+++ Task material
-- ==== Sys2Proof/Machine/CrossLane.lean ====
section
/-! DEFINITION. The cross-lane instructions (R172 to R180). The participating set M is the active lanes whose guard is true. -/

namespace Sys2Proof.Machine

/-- The lane that SHFL reads (R173). -/
def shflLane (mode : ShflMode) (seg : BitVec 3) (l n : Nat) : Nat :=
  let w := 2 ^ seg.toNat
  let i := l % w
  let base := l - i
  match mode with
  | .idx => base + n % w
  | .up => if n ≤ i then l - n else l
  | .down => if i + n < w then l + n else l
  | .xor => base + (i ^^^ (n % w))

def execShfl (c : Ctl) (t : Ty) (mode : ShflMode) (d a : BitVec 8) (b : Src) (seg : BitVec 3) (s : State) : Out :=
  fixed (.shfl c t mode d a b seg) c (tyBytes t) (some b) s fun g m =>
    let w := wideTy t
    g.writeDst t (.lane d) m fun l =>
      g.laneW w a.toNat (shflLane mode seg l (uxW w (srcVal s g w false (tyBytes t) b l)))

/-- The votes of M (R174). -/
def voteBits (g : Group) (m : Lanes) (p : BitVec 3) (neg : Bool) : Lanes :=
  m &&& (if neg then ~~~(g.pred p.toNat) else g.pred p.toNat)

def execVote (c : Ctl) (mode : VoteMode) (u : Bool) (d : BitVec 8) (p : BitVec 3) (neg : Bool) (s : State) : Out :=
  fixed (.vote c mode u d p neg) c 0 none s fun g m =>
    let v := voteBits g m p neg
    let pd : PReg := if u then .uni (d.extractLsb' 0 2) else .lane (d.extractLsb' 0 3)
    match mode with
    | .all => g.writePred pd m fun _ => v == m
    | .any => g.writePred pd m fun _ => v != 0
    | .uni => g.writePred pd m fun _ => v == 0 || v == m
    | .ballot =>
      g.writeDst .n32 (if u then .uni (d.extractLsb' 0 6) else .lane d) m fun _ => v.setWidth 64

/-- combine (R175). -/
def combine (op : RedOp) (t : Ty) (x y : Word64) : Word64 :=
  match op with
  | .add => if t = .f32 then fres .f32 .rne 0 (Ext.add false (fval .f32 x) (fval .f32 y)) else aluAdd t false x y
  | .min => if t = .f32 then fminmax .f32 false x y else aluMin t x y
  | .max => if t = .f32 then fminmax .f32 true x y else aluMax t x y
  | .and => x &&& y
  | .or => x ||| y
  | .xor => x ^^^ y

/-- combine of two nodes, either of which may be empty. -/
def combineOpt (op : RedOp) (t : Ty) : Option Word64 → Option Word64 → Option Word64
  | none, y => y
  | x, none => x
  | some x, some y => some (combine op t x y)

/-- One level of the tree: neighbours combine. -/
def treeLevel (op : RedOp) (t : Ty) : List (Option Word64) → List (Option Word64)
  | x :: y :: r => combineOpt op t x y :: treeLevel op t r
  | l => l

def treeUp (op : RedOp) (t : Ty) : Nat → List (Option Word64) → List (Option Word64)
  | 0, l => l
  | n + 1, l => treeUp op t n (treeLevel op t l)

/-- The reduction of R175 over M. -/
def reduceTree (op : RedOp) (t : Ty) (m : Lanes) (f : Nat → Word64) : Word64 :=
  ((treeUp op t 5 (allLanes.map fun l => if m.getLsbD l then some (f l) else none)).headD none).getD 0

def execRedg (c : Ctl) (op : RedOp) (t : Ty) (d : Dst) (a : BitVec 8) (s : State) : Out :=
  fixed (.redg c op t d a) c 0 none s fun g m =>
    let v := reduceTree op t m fun l => g.laneW (wideTy t) a.toNat l
    g.writeDst t d m fun _ => v

/-- The identities of SCANG (R176). -/
def scanIdentity (op : RedOp) (t : Ty) : Word64 :=
  match op with
  | .add => if t = .f32 then 0x80000000 else 0
  | .min => if t = .f32 then 0x7F800000 else wrapW (wideTy t) (hiT t)
  | .max => if t = .f32 then 0xFF800000 else wrapW (wideTy t) (loT t)
  | .and => maskW (wideTy t) (BitVec.allOnes 64)
  | .or => 0
  | .xor => 0

/-- The prefixes of M in increasing lane order: by lane, the inclusive value and the one before it (R176). -/
def scanList (op : RedOp) (t : Ty) (f : Nat → Word64) : List Nat → Option Word64 → List (Nat × Word64 × Word64)
  | [], _ => []
  | l :: r, acc =>
    let v := match acc with | none => f l | some x => combine op t x (f l)
    (l, v, acc.getD (scanIdentity op t)) :: scanList op t f r (some v)

def execScang (c : Ctl) (op : RedOp) (t : Ty) (exc : Bool) (d a : BitVec 8) (s : State) : Out :=
  fixed (.scang c op t exc d a) c 0 none s fun g m =>
    let l := scanList op t (fun l => g.laneW (wideTy t) a.toNat l) (lanesOf m) none
    g.writeDst t (.lane d) m fun k =>
      match l.find? fun x => x.1 == k with
      | some (_, inc, before) => if exc then before else inc
      | none => 0

/-- eq(L): the lanes of M that hold the same bits (R177). -/
def matchMask (g : Group) (w : Bool) (a : BitVec 8) (m : Lanes) (l : Nat) : Lanes :=
  m &&& maskOf fun j => g.laneW w a.toNat j == g.laneW w a.toNat l

def execMatchLanes (c : Ctl) (all : Bool) (t : Ty) (d a : BitVec 8) (s : State) : Out :=
  fixed (.matchLanes c all t d a) c 0 none s fun g m =>
    g.writeDst .n32 (.lane d) m fun l =>
      let e := matchMask g (wideTy t) a m l
      if all then (if e == m then m.setWidth 64 else 0) else e.setWidth 64

/-- A lookup of three predicates (R178). -/
def psetBit (lut : BitVec 8) (x y z : Bool) : Bool :=
  lut.getLsbD ((if x then 1 else 0) + (if y then 2 else 0) + (if z then 4 else 0))

def execPset (c : Ctl) (d a b e : PReg) (lut : BitVec 8) (s : State) : Out :=
  fixed (.pset c d a b e lut) c 0 none s fun g m =>
    g.writePred d m fun l => psetBit lut (g.predVal a l) (g.predVal b l) (g.predVal e l)

/-- The predicate bits of a lane, or the uniform ones, under a mask (R179). -/
def predBits (g : Group) (uni : Bool) (mask : BitVec 8) (l : Nat) : Word64 :=
  (range 0 8).foldl (fun w n =>
    let b := if uni then n < 4 && g.upred n else (g.pred n).getLsbD l
    if b && mask.getLsbD n then w ||| (1#64 <<< n) else w) 0

def execP2s (c : Ctl) (d : Dst) (mask : BitVec 8) (s : State) : Out :=
  fixed (.p2s c d mask) c 0 none s fun g m => g.writeDst .n32 d m fun l => predBits g (Dst.isUni d) mask l

/-- Writes the predicates that a mask selects from the bits of a register (R180). -/
def scatter (g0 : Group) (u : Bool) (a : RSrc) (m : Lanes) : List Nat → Group → Group
  | [], g => g
  | n :: r, g =>
    let d : PReg := if u then .uni (BitVec.ofNat 2 n) else .lane (BitVec.ofNat 3 n)
    scatter g0 u a m r (g.writePred d m fun l => (rsrcVal g0 false a l).getLsbD n)

def execS2p (c : Ctl) (u : Bool) (a : RSrc) (mask : BitVec 8) (s : State) : Out :=
  fixed (.s2p c u a mask) c 0 none s fun g m => scatter g u a m ((range 0 7).filter fun n => mask.getLsbD n) g

end Sys2Proof.Machine
end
++++++
• Requirement
Answer with the count alone: how many lines in the data above have "ShflMode" in them?

• Reply to the task
2